Before we get going today, please complete the [Python Syntax tutorial at Codecademy](https://www.codecademy.com/courses/learn-python/lessons/python-syntax). 

Note that we will be using Python 3 in this notebook, not Python 2. As the Codecademy tutorial mentions, one critical change between 2 and 3 is that Python 3 uses the following syntax for print statements: print("Statement")

Click into the code box below for an example of printing in Python 3:

In [None]:
# To run this code, click into this box and then click the Run button at the top of the screen

researchQ = "???"
print("A key question in my current research project is: " + researchQ)

# Now try assigning a different value to researchQ. Run the code again to see a different answer

Today we will be adding a few concepts beyond the Codecademy tutorial. One important technique is the idea of **looping** or **iteration**. Sometimes we may wish to run the same line of code several times, but perhaps manipulating a different value each time.

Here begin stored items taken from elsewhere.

/-- A RAM-like device returns the bytes last written (45_reference_consumer.md R139): a read after a store of the same size
at the same address gives the low bytes stored. THE MODEL'S CHOICE (log 12, DEDUCED): both wrap past the last address. -/
def Obligations.RamReadsBackLastWrite : Prop :=
  ∀ (n : Size) (v : Word) (s : State), Memory.wf s.dev.cells = true → s.dev.kind = .ram →
    deviceAnswer n (deviceStore n v s) = lowBytes n v

/-- Each applied instruction makes exactly one device access, of its access size, at the fault address, a write exactly for
MOV_WRITE (20_memory.md R44, R46, 45_reference_consumer.md R130, R139). That reads stand in the trace too is THE MODEL'S
CHOICE (log 19). -/
def Obligations.OneDeviceAccessPerInstruction : Prop :=
  ∀ (i : Instr) (s t : State), exec i s = .next t →
    ∃ a : DevAccess, t.dev.trace = a :: s.dev.trace ∧ a.addr = s.trap.fa ∧ a.size = accessSizeOf i ∧
      (a.kind = .write ↔ (recordOf i).type = .movWrite)

/-- THE MODEL'S CHOICE (log 9): the access of a form is refused exactly when the device refuses misaligned accesses and the
fault address is no multiple of the access size, and then the form stops by that name. -/
def Obligations.MisalignedAccessStops : Prop :=
  (∀ (n : Size) (s : State), accessServed n s = true ↔
    (s.dev.misaligned = .served ∨ sizeBytes n ∣ s.trap.fa.toNat)) ∧
  ∀ (i : Instr) (s : State), accessServed (accessSizeOf i) s = false → exec i s = .refused .misalignedAccess

/-! ## What each instruction does -/

/-- `movb`, `movw`, `movl`, `movq` from a register to memory (41_mov.md R100 to R103, 45_reference_consumer.md R134): the
low 1, 2, 4 or 8 bytes of the register go to the fault address (R139), and nothing else changes but `rip` (R131). THE
MODEL'S CHOICES in it: the bytes' addresses `fa + k` wrap modulo 2^64 (log 12, DEDUCED); a store leaves the guest's code
unchanged (log 11, DEDUCED); the access is recorded in the trace and the bytes are kept for either kind of device (log 19). -/
def Obligations.RegisterStoresWriteLowBytes : Prop :=
  ∀ (rex : Option Rex) (reg : Reg) (m : MemOperand) (s : State), Memory.wf s.dev.cells = true →
    (accessServed .b1 s = true → ∃ t, exec (.movM8R8 rex reg m) s = .next t ∧
      StoreEffect .b1 (getGpr reg s) (Instr.movM8R8 rex reg m).length s t) ∧
    (accessServed .b2 s = true → ∃ t, exec (.movM16R16 rex reg m) s = .next t ∧
      StoreEffect .b2 (getGpr reg s) (Instr.movM16R16 rex reg m).length s t) ∧
    (accessServed .b4 s = true → ∃ t, exec (.movM32R32 rex reg m) s = .next t ∧
      StoreEffect .b4 (getGpr reg s) (Instr.movM32R32 rex reg m).length s t) ∧
    (accessServed .b8 s = true → ∃ t, exec (.movM64R64 rex reg m) s = .next t ∧
      StoreEffect .b8 (getGpr reg s) (Instr.movM64R64 rex reg m).length s t)

/-- `movb`, `movw`, `movl`, `movq` of an immediate to memory (41_mov.md R108 to R111, 45_reference_consumer.md R135): the
immediate's bytes, sign-extended from 4 to 8 bytes for `movq`, go to the fault address (R139), and nothing else changes but
`rip` (R131). THE MODEL'S CHOICES in it: the bytes' addresses `fa + k` wrap modulo 2^64 (log 12, DEDUCED); a store leaves
the guest's code unchanged (log 11, DEDUCED); the access is recorded in the trace and the bytes are kept for either kind of
device (log 19). -/
def Obligations.ImmediateStoresWriteImmediate : Prop :=
  ∀ (rex : Option Rex) (m : MemOperand) (i8 : BitVec 8) (i16 : BitVec 16) (i32 : BitVec 32) (s : State),
    Memory.wf s.dev.cells = true →
    (accessServed .b1 s = true → ∃ t, exec (.movM8I8 rex m i8) s = .next t ∧
      StoreEffect .b1 (i8.setWidth 64) (Instr.movM8I8 rex m i8).length s t) ∧
    (accessServed .b2 s = true → ∃ t, exec (.movM16I16 rex m i16) s = .next t ∧
      StoreEffect .b2 (i16.setWidth 64) (Instr.movM16I16 rex m i16).length s t) ∧
    (accessServed .b4 s = true → ∃ t, exec (.movM32I32 rex m i32) s = .next t ∧
      StoreEffect .b4 (i32.setWidth 64) (Instr.movM32I32 rex m i32).length s t) ∧
    (accessServed .b8 s = true → ∃ t, exec (.movM64I32 rex m i32) s = .next t ∧
      StoreEffect .b8 (i32.signExtend 64) (Instr.movM64I32 rex m i32).length s t)

/-- `movb`, `movw`, `movl`, `movq` from memory to a register (41_mov.md R104 to R107, 45_reference_consumer.md R136): the
value read replaces the low 8 or 16 bits, or is zero-extended from 32, or replaces all 64; nothing else changes but `rip`.
THE MODEL'S CHOICE: the read is recorded in the trace (log 19). -/
def Obligations.LoadsWriteTheRegisterView : Prop :=
  ∀ (rex : Option Rex) (reg : Reg) (m : MemOperand) (s : State),
    (accessServed .b1 s = true → ∃ t, exec (.movR8M8 rex reg m) s = .next t ∧
      LoadEffect .b1 reg ((getGpr reg s &&& 0xFFFFFFFFFFFFFF00) ||| deviceAnswer .b1 s)
        (Instr.movR8M8 rex reg m).length s t) ∧
    (accessServed .b2 s = true → ∃ t, exec (.movR16M16 rex reg m) s = .next t ∧
      LoadEffect .b2 reg ((getGpr reg s &&& 0xFFFFFFFFFFFF0000) ||| deviceAnswer .b2 s)
        (Instr.movR16M16 rex reg m).length s t) ∧
    (accessServed .b4 s = true → ∃ t, exec (.movR32M32 rex reg m) s = .next t ∧
      LoadEffect .b4 reg (deviceAnswer .b4 s) (Instr.movR32M32 rex reg m).length s t) ∧
    (accessServed .b8 s = true → ∃ t, exec (.movR64M64 rex reg m) s = .next t ∧
      LoadEffect .b8 reg (deviceAnswer .b8 s) (Instr.movR64M64 rex reg m).length s t)

/-- The zero-extending moves (42_movzx.md R112 to R116, 45_reference_consumer.md R136): `movzbw` keeps bits 63:16 of the
register, the other four clear every bit above the source; nothing else changes but `rip`. THE MODEL'S CHOICE: the read is
recorded in the trace (log 19). -/
def Obligations.ZeroExtendingLoadsClearUpperBits : Prop :=
  ∀ (rex : Option Rex) (reg : Reg) (m : MemOperand) (s : State),
    (accessServed .b1 s = true → ∃ t, exec (.movzxR16M8 rex reg m) s = .next t ∧
      LoadEffect .b1 reg ((getGpr reg s &&& 0xFFFFFFFFFFFF0000) ||| deviceAnswer .b1 s)
        (Instr.movzxR16M8 rex reg m).length s t) ∧
    (accessServed .b1 s = true → ∃ t, exec (.movzxR32M8 rex reg m) s = .next t ∧
      LoadEffect .b1 reg (deviceAnswer .b1 s) (Instr.movzxR32M8 rex reg m).length s t) ∧
    (accessServed .b1 s = true → ∃ t, exec (.movzxR64M8 rex reg m) s = .next t ∧
      LoadEffect .b1 reg (deviceAnswer .b1 s) (Instr.movzxR64M8 rex reg m).length s t) ∧
    (accessServed .b2 s = true → ∃ t, exec (.movzxR32M16 rex reg m) s = .next t ∧
      LoadEffect .b2 reg (deviceAnswer .b2 s) (Instr.movzxR32M16 rex reg m).length s t) ∧
    (accessServed .b2 s = true → ∃ t, exec (.movzxR64M16 rex reg m) s = .next t ∧
      LoadEffect .b2 reg (deviceAnswer .b2 s) (Instr.movzxR64M16 rex reg m).length s t)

For instance, consider the following variable assignemnt for *methods*:

In [None]:
# The methods variable stores a list of three separate strings

methods = ["text analysis", "web mapping", "data cleaning", "lots of Googling", "inventing new methods entirely"]

# Click into this box and select RUN to assign the values to the methods variable

Python uses several data types to store data in variables. We will often want to collect our data into a single collection of values. 

A **list** is an ordered collection of values. We can create a list by using brackets around a collection of items, each of which is separated by a comma.

In this case, we created a list of **strings**. Strings are sequences of alphanumeric characters. We create a string by using quotation marks (single-quotes, double-quotes, or triple-quotes all work, as long as we use the same type at the beginning and the end).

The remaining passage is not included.